Case Studies

DeepSeek AI: A Deep Dive

The True Impact of DeepSeek's Latest Release
January 31, 2025,
5:24 pm

Some thoughts on DeepSeek

This past week, when DeepSeek's AI app hit #1 on Apple's App Store, it triggered a $1 trillion market selloff and widespread panic about the future of AI companies. It also sparked numerous reactions, both good and bad. What most of these takes (and panic) missed is a trend with far wider implications beyond market movements:

AI democratization is happening faster than expected. The barriers to entry are crumbling, impacting every organization's AI strategy.

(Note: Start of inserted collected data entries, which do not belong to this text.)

-- ==== Sys2Proof/Tests/Slice0.lean ====
section
/-! SUPPORT. Tests: the words of 30_encoding.md R92 and 95_test_vectors.md V14 and V15, one step of each
operation against V4, V10 to V19, the stops, and for every statement with hypotheses a state that meets them. Expected results are the
spec's. -/

namespace Sys2Proof.Tests

open Sys2Proof
open Sys2Proof.Config
open Sys2Proof.Machine
open Sys2Proof.Safety

/-! ### Helpers -/

/-- The vectors' standard start: after a reset and a `CLR` that both ended OK. -/
def started : State :=
  { State.reset with lines := quietLines 0x00, chip := ⟨.byte 0x0F, (List.range 16).map fun k => (k, 0x00)⟩ }

/-- Power-on, of the machine the host runs. -/
abbrev powerOn : State := State.powerOn

/-- With these answers of the pin environment first. -/
def answering (as : List (Answer ErrVal)) (s : State) : State := { s with env := { s.env with pins := ⟨as, .ok⟩ } }

/-- With the pin set after the next `n` answered Err(e1). -/
def failing (n : Nat) (s : State) : State := answering (List.replicate n .ok ++ [.err ⟨1⟩]) s

/-- With one move of the host to come. -/
def moved (m : HostMove) (s : State) : State := { s with env := { s.env with agenda := [m] } }

/-- With these levels of BDIR and BC1. -/
def control (u v : Level) (s : State) : State := { s with lines := { s.lines with bdir := u, bc1 := v } }

/-- With every transient exit responded to. -/
def responding (s : State) : State := { s with env := { s.env with transients := ⟨[], true⟩ } }

/-- BUSY with a command at a position. -/
def busyAt (i : Instr) (k j : Nat) (s : State) : State := { s with run := .busy, cmd := some i, pos := .step k j }

/-- A check of the next state. -/
def after (o : Outcome) (p : State → Bool) : Bool :=
  match o with
  | .next t => p t
  | .fault _ => false
  | .refused _ => false

/-- A check of the stop. -/
def stopsWith (o : Outcome) (f : Fault) : Bool :=
  match o with
  | .next _ => false
  | .fault g => g == f
  | .refused _ => false

/-- Whether a list has a pin set at a place. -/
def isSetAt (evs : List Event) (j : Nat) : Bool :=
  match evs[j]? with
  | some ev => isPinSet ev
  | none => false

/-- What a word decodes to. -/
def read (e : Encoded) : Option Instr :=
  match decode e with
  | .ok i => some i
  | .error _ => none

/-- Why a command word is refused. -/
def refusal (w : BitVec 32) : Option Reject :=
  match decode (.cmd32 w) with
  | .ok _ => none
  | .error r => some r

/-! ### WellFormed -/

theorem test_wellFormed_refuses_shape_above_four_bits : wellFormed (.envs 0xFE) = false := by decide
theorem test_wellFormed_refuses_shape_sixteen : wellFormed (.envs 0x10) = false := by decide
theorem test_wellFormed_accepts_largest_shape : wellFormed (.envs 0x0F) = true := by decide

This piece will examine how DeepSeek's achievements are accelerating the commoditization of AI models and ushering in a new era focused on applications rather than model development. We will explore why this matters through three sections: the economic implications for the AI industry, the technical innovations that made it possible, and most importantly, a reason or two as to why you and your organization should care.

The Major Players

Before all that though, let’s walk through the relevant players and characters in the story. We’ll start with the names everyone has been talking about:

  • High-Flyer: a Chinese hedge fund founded in 2016 by three Zhejiang University graduates. The most well-known of those founders is Liang Wenfeng, now CEO of DeepSeek. Originally, their group focused on algorithmic trading and high-frequency trade strategies, which did fairly well all things considered. One important move they made was a prescient investment in 10,000 A100 GPUs in 2021, before export restrictions took effect. This hardware foundation, combined with their trading success, enabled them to self-fund an ambitious AI research spinoff without external capital, also known as:

  • DeepSeek: Led by Wenfeng, with ~150 employees and a robust infrastructure of ~50,000 Hopper GPUs (including H100s, H800s, and H20s), the lab has an open-source ethos and server infrastructure worth about $1.6B in CapEx and $944M in operating costs, which they control at a data center level. This infrastructure has allowed them to establish a reputation domestically and internationally for their ability to optimize across the hardware stack, including bypassing CUDA and going deeper into the metal, leading to lower cost and higher efficiency training strategies. They’ve released several models competing with rivals in traditional chat applications, API-based inference, and now, reasoning.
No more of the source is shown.